→ **Description of the task**: All of the records must be given again exactly.

-------

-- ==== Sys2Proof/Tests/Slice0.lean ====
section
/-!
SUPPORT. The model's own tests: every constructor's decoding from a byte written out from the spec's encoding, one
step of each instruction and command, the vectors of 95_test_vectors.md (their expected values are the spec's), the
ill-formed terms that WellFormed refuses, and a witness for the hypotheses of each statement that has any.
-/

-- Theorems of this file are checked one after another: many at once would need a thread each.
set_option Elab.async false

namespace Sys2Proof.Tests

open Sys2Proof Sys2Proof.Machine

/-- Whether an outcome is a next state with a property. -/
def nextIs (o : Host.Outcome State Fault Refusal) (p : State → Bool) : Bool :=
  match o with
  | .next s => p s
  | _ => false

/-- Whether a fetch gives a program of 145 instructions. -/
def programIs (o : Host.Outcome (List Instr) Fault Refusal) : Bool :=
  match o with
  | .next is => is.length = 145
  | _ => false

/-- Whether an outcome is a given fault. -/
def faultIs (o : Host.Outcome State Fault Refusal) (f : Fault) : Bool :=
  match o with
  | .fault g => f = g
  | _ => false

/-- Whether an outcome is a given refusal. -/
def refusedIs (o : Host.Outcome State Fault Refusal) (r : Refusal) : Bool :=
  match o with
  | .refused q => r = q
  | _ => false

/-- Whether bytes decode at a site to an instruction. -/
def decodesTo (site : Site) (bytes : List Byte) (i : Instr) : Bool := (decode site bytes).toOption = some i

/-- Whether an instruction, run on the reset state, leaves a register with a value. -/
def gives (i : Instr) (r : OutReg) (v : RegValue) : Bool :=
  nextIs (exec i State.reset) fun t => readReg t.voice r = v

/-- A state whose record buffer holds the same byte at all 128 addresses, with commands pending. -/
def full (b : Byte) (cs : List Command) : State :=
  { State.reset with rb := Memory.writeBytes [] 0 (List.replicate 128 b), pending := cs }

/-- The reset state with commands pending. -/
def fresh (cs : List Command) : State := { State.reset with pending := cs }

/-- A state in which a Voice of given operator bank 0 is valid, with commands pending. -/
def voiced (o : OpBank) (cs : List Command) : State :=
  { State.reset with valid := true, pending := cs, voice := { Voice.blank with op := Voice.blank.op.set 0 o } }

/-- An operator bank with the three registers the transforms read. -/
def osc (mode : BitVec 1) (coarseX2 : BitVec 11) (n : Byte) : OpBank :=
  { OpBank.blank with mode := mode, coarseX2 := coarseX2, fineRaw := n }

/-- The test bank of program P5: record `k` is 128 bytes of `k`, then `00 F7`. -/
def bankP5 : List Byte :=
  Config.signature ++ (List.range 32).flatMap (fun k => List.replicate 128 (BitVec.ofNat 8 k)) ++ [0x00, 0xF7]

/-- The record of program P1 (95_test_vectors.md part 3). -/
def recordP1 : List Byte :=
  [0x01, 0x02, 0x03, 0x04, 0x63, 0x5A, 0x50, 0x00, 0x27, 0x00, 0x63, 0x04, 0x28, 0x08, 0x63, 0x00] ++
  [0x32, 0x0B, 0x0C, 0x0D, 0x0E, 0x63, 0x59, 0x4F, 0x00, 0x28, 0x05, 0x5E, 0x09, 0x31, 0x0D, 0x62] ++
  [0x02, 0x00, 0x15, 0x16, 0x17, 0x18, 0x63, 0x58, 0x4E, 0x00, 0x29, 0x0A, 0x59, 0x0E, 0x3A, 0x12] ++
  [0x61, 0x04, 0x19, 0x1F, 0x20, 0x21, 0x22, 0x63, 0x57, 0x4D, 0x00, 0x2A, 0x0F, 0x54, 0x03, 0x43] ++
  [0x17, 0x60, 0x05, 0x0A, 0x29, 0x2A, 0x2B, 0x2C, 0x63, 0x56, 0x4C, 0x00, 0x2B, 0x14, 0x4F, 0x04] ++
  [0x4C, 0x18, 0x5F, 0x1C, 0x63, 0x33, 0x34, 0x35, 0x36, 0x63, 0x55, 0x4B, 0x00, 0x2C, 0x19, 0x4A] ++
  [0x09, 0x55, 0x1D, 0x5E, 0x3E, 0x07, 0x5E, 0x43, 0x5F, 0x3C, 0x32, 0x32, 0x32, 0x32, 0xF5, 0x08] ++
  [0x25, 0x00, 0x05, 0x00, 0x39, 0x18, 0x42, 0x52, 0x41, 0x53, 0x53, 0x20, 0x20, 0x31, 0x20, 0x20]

-------

→ **Solution to this problem**:
-- ==== Sys2Proof/Tests/Slice0.lean ====
section
/-!
SUPPORT. The model's own tests: every constructor's decoding from a byte written out from the spec's encoding, one
step of each instruction and command, the vectors of 95_test_vectors.md (their expected values are the spec's), the
ill-formed terms that WellFormed refuses, and a witness for the hypotheses of each statement that has any.
-/

-- Theorems of this file are checked one after another: many at once would need a thread each.
set_option Elab.async false

namespace Sys2Proof.Tests

open Sys2Proof Sys2Proof.Machine

/-- Whether an outcome is a next state with a property. -/
def nextIs (o : Host.Outcome State Fault Refusal) (p : State → Bool) : Bool :=
  match o with
  | .next s => p s
  | _ => false

/-- Whether a fetch gives a program of 145 instructions. -/
def programIs (o : Host.Outcome (List Instr) Fault Refusal) : Bool :=
  match o with
  | .next is => is.length = 145
  | _ => false

/-- Whether an outcome is a given fault. -/
def faultIs (o : Host.Outcome State Fault Refusal) (f : Fault) : Bool :=
  match o with
  | .fault g => f = g
  | _ => false

/-- Whether an outcome is a given refusal. -/
def refusedIs (o : Host.Outcome State Fault Refusal) (r : Refusal) : Bool :=
  match o with
  | .refused q => r = q
  | _ => false

/-- Whether bytes decode at a site to an instruction. -/
def decodesTo (site : Site) (bytes : List Byte) (i : Instr) : Bool := (decode site bytes).toOption = some i

/-- Whether an instruction, run on the reset state, leaves a register with a value. -/
def gives (i : Instr) (r : OutReg) (v : RegValue) : Bool :=
  nextIs (exec i State.reset) fun t => readReg t.voice r = v

/-- A state whose record buffer holds the same byte at all 128 addresses, with commands pending. -/
def full (b : Byte) (cs : List Command) : State :=
  { State.reset with rb := Memory.writeBytes [] 0 (List.replicate 128 b), pending := cs }

/-- The reset state with commands pending. -/
def fresh (cs : List Command) : State := { State.reset with pending := cs }

/-- A state in which a Voice of given operator bank 0 is valid, with commands pending. -/
def voiced (o : OpBank) (cs : List Command) : State :=
  { State.reset with valid := true, pending := cs, voice := { Voice.blank with op := Voice.blank.op.set 0 o } }

/-- An operator bank with the three registers the transforms read. -/
def osc (mode : BitVec 1) (coarseX2 : BitVec 11) (n : Byte) : OpBank :=
  { OpBank.blank with mode := mode, coarseX2 := coarseX2, fineRaw := n }

/-- The test bank of program P5: record `k` is 128 bytes of `k`, then `00 F7`. -/
def bankP5 : List Byte :=
  Config.signature ++ (List.range 32).flatMap (fun k => List.replicate 128 (BitVec.ofNat 8 k)) ++ [0x00, 0xF7]

/-- The record of program P1 (95_test_vectors.md part 3). -/
def recordP1 : List Byte :=
  [0x01, 0x02, 0x03, 0x04, 0x63, 0x5A, 0x50, 0x00, 0x27, 0x00, 0x63, 0x04, 0x28, 0x08, 0x63, 0x00] ++
  [0x32, 0x0B, 0x0C, 0x0D, 0x0E, 0x63, 0x59, 0x4F, 0x00, 0x28, 0x05, 0x5E, 0x09, 0x31, 0x0D, 0x62] ++
  [0x02, 0x00, 0x15, 0x16, 0x17, 0x18, 0x63, 0x58, 0x4E, 0x00, 0x29, 0x0A, 0x59, 0x0E, 0x3A, 0x12] ++
  [0x61, 0x04, 0x19, 0x1F, 0x20, 0x21, 0x22, 0x63, 0x57, 0x4D, 0x00, 0x2A, 0x0F, 0x54, 0x03, 0x43] ++
  [0x17, 0x60, 0x05, 0x0A, 0x29, 0x2A, 0x2B, 0x2C, 0x63, 0x56, 0x4C, 0x00, 0x2B, 0x14, 0x4F, 0x04] ++
  [0x4C, 0x18, 0x5F, 0x1C, 0x63, 0x33, 0x34, 0x35, 0x36, 0x63, 0x55, 0x4B, 0x00, 0x2C, 0x19, 0x4A] ++
  [0x09, 0x55, 0x1D, 0x5E, 0x3E, 0x07, 0x5E, 0x43, 0x5F, 0x3C, 0x32, 0x32, 0x32, 0x32, 0xF5, 0x08] ++
  [0x25, 0x00, 0x05, 0x00, 0x39, 0x18, 0x42, 0x52, 0x41, 0x53, 0x53, 0x20, 0x20, 0x31, 0x20, 0x20]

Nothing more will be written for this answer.